Thursday, March 27, 2014

The Death Knell of College Athletics?

Yesterday, the National Labor Relations Board, Region 13 in Chicago, ruled that football players at Northwestern University had the right to unionize.  The NLRB ruled that the players were not "student-athletes" but instead were "employees" of the University.  The end result of this ruling is that college athletics as we know it, including the NCAA Tournament, is done.


The immediate reaction from the NCAA, and all major conferences (and by extension, their member schools) was to condemn the ruling.  Of course, the major fear is that the players will strike at some point, or the athletic department will lock out the athletes.  There are certainly compelling arguments that the athletes are more like employees than students.  They put in many hours during the week, sacrificing study time and class time in order to practice extensively, travel, and perform at a high level.  Let's face it, many athletes' scholarship to the university is more often based on athletic performance than academic performance.  Too many straight A students likely means an inferior performance on the field, as practice time gets sacrificed for studies.  Coaches who graduate their kids, with many of them making superior grades, but lose on the field of competition will lose their jobs.  Meanwhile, coaches who win, win, win and do a poor, poor job graduating kids and preparing them for life beyond college will make millions.  Other goals for the college athletes' union are guaranteed medical expense coverage for sports-related injuries (especially concussions), and the freedom of the athlete to pursue commercial sponsorships, such as shoe endorsement deals.


For now, the recruitment of athletes to a particular university's team could also change dramatically.  This ruling, for now, is a huge possible win for private universities over public institutions.  The NLRB does not have jurisdiction over public universities.  Imagine a scenario where a highly sought after athlete is contemplating an offer from a public university and one from a private university.  The public university's pitch is something like this, "You can come to our school, with our great coach and contend for conference and national titles year after year.  We will help you academically with tutors as needed, and we will excuse you from practice if needed so that you tend to school work.  We will practice 17 hours per week (or whatever the NCAA allows), and you will also have study hall time.  You will be provided the cost of tuition, room, books, board and fees."  The private institution's pitch goes like this, "When you come to our university, you will not be a student, you will be an employee.  We will pay you $100,000 per year, and you are under no obligation to ever go to class since you are not a student.  We will practice 3 hours per day, plus you will be expected to be in the weight room another two hours per day.  You will play for Coach X, who has sent numerous players to the professional ranks.  If you want to enroll in any classes, we have an agreement with the university, but you do that on your own time.  You are here to play ball.  All that is required of you is to pay your union dues to remain eligible and we'd encourage you to pay your taxes to keep the IRS off your butt.  That is all."  Perfectly legal under the NLRB's ruling.  Which option do you think the kid will take?  Of course, I would expect this loophole to close very quickly.  Democrats would be all for welcoming in new union members and Republicans would have to grudgingly go along in support of their (oftentimes) alma mater.

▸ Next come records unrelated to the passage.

-- ==== Sys2Proof/Machine/Deframer.lean ====
section
/-! DEFINITION. The deframer (spec/43_deframer.md R140, R142, R143). -/

namespace Sys2Proof.Machine

/-- RX_BYTE (R140). -/
def execRxByte (b : Byte) (s : State) : Result := receiveByte b s

/-- RX_TIMEOUT (R142). -/
def execRxTimeout (s : State) : Result :=
  withRxValid s fun bs => .next (s.rxClear.raise .frameTimeout bs)

/-- RX_FLUSH (R143). -/
def execRxFlush (s : State) : Result :=
  withRxValid s fun bs => .next (s.rxClear.respond .flushed bs)

end Sys2Proof.Machine
end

At some point, this will ultimately lead to a break between a university and the athletic department.  The athletic department's number one function will be to prepare its top athletes for professional careers.  These people will never attend an actual class at the university.  Instead, there will be some sort of agreement to allow the team to wear the name of the university in exchange for some kind of consideration.  There will also need to be agreements on what to do about athletic facilities that sit on university property.  Will the university sell the facilities to the athletic department?  Will the athletic departments lease the facilities?  Who will own the parking lots?   Who will be responsible for maintenance?  Who will be responsible for insurance payments?  But I do ultimately believe that if this ruling stands, there will be a separation of the athletic department from the university.  And that will hurt the honest student-athlete.  And there are many student-athletes at any university, both in the minor, or non-revenue, sports and the major revenue producing sports.  What happens to the softball player, the tennis player, or the swimmer?  What happens to the student who truly wants an education, that comes under the supervision of a separate athletic department that is not interested in seeing that the athlete receives a solid college education?  These are the people that yesterday's ruling will hurt.


Finally, what happens to the NCAA in this situation and most specifically, what happens to the NCAA Tournament?  For one, the Tournament is too profitable to let sit idly by.  This Tournament does cover the majority of the NCAA's budget.  Remember, the football bowl games are not governed by the NCAA.  With athletic departments free to pay players, and not having to worry about their academic eligibility, the enforcement arm of the NCAA (which is its primary purpose) will no longer be necessary, and this will free up athletic departments everywhere from having to continue their membership in the NCAA.


Reminds me of that old saying:  Be careful what it is that you pray for.  You might actually get it.  Ultimately, I would like to see the NLRB's ruling overturned.  There are better ways to address the athlete's grievances without destroying college athletics.